Material shown —
◆ ◆ ◆ ◆ ◆ ◆ ◆

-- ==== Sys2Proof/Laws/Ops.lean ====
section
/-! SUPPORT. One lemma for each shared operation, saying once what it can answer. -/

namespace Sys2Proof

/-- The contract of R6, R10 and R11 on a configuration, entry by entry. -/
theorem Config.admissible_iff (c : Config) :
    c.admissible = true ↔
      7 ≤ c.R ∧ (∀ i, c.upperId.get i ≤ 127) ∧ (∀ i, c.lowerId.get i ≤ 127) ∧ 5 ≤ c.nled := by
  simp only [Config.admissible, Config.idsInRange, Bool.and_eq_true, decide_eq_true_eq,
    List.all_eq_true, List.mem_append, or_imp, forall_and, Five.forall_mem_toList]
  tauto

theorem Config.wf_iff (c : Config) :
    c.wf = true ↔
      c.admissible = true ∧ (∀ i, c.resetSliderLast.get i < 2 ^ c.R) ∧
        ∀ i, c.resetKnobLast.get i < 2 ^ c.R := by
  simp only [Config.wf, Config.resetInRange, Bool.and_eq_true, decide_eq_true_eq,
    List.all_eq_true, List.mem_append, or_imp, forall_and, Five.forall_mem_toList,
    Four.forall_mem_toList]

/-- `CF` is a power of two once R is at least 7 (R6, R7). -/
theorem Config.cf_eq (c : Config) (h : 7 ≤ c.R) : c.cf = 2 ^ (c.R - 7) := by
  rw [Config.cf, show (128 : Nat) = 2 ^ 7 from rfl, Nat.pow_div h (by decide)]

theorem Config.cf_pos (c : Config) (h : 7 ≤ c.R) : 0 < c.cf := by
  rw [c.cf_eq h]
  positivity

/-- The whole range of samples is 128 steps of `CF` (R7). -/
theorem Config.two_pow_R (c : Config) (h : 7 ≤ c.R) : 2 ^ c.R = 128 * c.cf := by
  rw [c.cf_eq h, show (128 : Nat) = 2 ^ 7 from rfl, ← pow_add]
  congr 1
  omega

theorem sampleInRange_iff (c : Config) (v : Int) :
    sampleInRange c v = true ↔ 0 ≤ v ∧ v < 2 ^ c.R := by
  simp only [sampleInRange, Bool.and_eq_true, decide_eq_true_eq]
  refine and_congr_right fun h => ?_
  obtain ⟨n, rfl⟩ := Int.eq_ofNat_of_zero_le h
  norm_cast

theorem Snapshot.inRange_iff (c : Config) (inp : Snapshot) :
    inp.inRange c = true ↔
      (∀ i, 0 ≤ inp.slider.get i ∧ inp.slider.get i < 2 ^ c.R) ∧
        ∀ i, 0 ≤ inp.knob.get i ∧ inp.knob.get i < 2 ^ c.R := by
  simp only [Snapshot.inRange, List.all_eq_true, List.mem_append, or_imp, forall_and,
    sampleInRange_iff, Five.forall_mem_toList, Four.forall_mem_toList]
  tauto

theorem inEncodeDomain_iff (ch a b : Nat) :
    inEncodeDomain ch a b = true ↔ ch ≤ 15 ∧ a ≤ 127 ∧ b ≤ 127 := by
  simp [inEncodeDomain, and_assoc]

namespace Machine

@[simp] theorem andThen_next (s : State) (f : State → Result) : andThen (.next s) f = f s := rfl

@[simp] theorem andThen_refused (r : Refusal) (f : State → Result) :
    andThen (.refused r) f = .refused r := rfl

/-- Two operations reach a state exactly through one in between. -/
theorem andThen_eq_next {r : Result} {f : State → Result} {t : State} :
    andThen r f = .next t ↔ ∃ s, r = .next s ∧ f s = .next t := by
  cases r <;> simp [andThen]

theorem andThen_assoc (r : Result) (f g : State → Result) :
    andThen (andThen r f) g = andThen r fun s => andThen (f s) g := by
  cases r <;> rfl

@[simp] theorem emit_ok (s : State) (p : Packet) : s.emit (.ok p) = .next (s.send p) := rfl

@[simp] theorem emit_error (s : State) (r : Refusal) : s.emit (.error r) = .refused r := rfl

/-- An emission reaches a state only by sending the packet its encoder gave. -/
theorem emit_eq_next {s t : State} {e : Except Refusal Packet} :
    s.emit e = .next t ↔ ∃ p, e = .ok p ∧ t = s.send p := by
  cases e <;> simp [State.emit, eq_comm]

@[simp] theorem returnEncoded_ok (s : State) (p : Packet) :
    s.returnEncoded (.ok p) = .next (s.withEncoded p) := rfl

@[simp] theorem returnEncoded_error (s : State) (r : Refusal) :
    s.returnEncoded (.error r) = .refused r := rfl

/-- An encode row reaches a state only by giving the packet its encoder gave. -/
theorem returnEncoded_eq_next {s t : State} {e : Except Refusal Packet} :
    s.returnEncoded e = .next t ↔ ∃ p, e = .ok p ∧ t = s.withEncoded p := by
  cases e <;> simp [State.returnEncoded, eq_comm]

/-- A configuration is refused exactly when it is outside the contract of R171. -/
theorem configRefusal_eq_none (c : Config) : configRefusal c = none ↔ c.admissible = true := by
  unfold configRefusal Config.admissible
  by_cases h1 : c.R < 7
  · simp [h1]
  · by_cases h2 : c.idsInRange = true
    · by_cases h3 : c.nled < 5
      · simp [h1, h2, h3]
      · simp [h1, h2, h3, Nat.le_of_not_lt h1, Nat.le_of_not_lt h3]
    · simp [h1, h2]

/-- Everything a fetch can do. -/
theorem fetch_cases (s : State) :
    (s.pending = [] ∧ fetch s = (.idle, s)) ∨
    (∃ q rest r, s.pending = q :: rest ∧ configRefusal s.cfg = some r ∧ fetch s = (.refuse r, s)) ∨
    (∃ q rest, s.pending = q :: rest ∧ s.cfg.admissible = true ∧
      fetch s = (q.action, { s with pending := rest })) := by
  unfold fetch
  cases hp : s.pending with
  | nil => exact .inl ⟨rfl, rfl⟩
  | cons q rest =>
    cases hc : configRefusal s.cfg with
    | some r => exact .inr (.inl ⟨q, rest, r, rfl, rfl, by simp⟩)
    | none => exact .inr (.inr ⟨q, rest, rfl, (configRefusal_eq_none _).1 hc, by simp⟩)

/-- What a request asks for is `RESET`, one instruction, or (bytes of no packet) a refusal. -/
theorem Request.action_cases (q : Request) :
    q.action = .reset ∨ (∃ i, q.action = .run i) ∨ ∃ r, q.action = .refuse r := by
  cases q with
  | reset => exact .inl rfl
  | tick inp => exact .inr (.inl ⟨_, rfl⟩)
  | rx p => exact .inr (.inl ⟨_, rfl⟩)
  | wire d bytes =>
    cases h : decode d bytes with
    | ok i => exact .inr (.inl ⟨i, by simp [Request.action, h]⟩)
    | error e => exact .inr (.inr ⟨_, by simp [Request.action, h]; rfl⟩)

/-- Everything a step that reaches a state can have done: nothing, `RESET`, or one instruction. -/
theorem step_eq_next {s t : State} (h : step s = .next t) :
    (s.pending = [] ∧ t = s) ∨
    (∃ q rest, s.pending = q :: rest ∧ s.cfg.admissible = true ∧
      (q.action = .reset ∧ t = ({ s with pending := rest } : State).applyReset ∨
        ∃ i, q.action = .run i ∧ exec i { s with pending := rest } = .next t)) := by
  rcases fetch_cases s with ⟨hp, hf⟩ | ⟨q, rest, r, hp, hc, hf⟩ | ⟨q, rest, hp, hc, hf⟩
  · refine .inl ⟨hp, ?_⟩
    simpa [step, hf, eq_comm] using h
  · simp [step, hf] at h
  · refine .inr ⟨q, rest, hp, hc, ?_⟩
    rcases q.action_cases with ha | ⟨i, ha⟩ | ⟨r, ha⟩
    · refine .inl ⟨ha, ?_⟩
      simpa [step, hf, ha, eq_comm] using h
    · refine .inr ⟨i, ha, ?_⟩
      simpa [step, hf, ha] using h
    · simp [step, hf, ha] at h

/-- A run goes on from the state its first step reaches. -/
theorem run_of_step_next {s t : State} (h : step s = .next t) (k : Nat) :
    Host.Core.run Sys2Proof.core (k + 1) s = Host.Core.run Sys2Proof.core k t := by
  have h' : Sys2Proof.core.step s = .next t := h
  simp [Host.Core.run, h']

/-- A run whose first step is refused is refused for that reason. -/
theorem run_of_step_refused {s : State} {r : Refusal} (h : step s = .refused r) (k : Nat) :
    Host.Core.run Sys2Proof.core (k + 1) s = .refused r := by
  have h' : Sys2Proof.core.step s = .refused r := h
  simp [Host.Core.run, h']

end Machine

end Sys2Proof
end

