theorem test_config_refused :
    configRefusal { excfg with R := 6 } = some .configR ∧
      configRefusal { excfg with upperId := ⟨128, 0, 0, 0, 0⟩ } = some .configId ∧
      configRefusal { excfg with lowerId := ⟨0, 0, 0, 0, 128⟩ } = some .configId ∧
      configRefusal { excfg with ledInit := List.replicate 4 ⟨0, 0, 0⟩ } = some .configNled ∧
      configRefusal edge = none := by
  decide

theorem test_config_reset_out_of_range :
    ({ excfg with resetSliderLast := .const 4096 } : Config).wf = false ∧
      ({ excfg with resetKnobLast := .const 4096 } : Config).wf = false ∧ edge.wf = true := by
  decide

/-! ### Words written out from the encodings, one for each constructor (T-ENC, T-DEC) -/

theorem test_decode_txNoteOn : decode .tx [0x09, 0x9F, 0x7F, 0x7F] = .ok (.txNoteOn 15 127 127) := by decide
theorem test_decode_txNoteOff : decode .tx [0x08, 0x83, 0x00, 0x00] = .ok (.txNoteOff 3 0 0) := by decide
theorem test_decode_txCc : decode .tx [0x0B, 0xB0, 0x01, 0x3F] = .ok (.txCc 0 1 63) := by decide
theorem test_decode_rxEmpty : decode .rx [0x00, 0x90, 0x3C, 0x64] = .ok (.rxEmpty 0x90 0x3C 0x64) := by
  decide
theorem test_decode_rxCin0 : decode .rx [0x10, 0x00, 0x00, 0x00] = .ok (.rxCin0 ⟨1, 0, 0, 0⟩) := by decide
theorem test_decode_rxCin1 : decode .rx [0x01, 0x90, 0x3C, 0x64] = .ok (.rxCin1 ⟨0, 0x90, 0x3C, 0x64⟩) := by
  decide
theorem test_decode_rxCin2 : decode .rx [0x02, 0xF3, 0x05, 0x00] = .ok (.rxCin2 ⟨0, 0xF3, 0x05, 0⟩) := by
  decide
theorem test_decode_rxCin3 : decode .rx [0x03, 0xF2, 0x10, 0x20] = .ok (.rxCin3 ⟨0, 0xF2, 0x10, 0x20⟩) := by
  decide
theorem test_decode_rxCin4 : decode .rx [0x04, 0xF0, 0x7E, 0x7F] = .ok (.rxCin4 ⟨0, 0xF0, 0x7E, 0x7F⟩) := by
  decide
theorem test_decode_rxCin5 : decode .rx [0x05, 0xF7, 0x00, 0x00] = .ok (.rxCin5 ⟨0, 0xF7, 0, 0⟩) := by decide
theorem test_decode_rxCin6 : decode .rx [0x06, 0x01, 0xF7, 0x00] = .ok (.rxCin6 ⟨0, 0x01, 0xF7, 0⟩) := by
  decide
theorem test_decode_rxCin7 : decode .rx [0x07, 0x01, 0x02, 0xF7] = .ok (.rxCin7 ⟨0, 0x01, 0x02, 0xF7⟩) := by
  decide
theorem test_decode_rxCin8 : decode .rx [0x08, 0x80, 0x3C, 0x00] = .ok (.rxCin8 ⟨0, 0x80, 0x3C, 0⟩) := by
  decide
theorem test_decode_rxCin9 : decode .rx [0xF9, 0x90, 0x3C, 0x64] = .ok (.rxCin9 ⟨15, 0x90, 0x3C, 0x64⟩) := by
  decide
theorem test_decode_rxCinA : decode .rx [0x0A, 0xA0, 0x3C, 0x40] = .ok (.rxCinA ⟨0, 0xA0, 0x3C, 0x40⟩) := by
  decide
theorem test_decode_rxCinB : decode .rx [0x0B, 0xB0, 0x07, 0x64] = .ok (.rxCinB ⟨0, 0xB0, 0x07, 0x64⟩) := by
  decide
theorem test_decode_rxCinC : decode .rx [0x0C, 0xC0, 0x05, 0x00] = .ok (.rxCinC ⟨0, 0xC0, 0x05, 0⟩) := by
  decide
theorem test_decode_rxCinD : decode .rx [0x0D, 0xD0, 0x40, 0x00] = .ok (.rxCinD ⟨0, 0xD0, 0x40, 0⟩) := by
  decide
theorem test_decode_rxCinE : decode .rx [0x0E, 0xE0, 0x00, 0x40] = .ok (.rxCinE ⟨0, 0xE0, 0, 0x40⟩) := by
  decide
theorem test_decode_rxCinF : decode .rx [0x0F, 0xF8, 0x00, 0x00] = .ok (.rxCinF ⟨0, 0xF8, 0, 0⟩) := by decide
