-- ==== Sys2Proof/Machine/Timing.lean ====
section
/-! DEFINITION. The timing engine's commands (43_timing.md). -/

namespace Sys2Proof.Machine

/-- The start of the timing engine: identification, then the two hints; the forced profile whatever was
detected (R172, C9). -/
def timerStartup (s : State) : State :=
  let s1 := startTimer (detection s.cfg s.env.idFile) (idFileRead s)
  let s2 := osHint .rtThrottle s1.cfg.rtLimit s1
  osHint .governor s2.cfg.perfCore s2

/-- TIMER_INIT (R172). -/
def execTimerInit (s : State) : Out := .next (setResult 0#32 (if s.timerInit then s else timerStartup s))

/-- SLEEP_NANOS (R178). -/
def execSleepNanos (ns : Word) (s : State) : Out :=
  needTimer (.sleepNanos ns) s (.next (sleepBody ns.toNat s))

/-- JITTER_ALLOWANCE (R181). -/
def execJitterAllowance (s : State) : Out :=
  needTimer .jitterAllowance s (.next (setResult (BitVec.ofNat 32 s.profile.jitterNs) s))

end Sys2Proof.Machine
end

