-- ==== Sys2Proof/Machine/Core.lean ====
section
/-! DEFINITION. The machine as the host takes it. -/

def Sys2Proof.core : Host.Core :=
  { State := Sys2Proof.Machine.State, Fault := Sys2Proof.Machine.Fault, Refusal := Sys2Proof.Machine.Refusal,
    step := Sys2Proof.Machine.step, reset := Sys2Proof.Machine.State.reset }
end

◆ ◆ ◆ ◆ ◆ ◆ ◆

Exercise requirements — In the records above, find each line that mentions the string "instruction", then copy it.

Task output —
/-- What a request asks for is `RESET`, one instruction, or (bytes of no packet) a refusal. -/
/-- Everything a step that reaches a state can have done: nothing, `RESET`, or one instruction. -/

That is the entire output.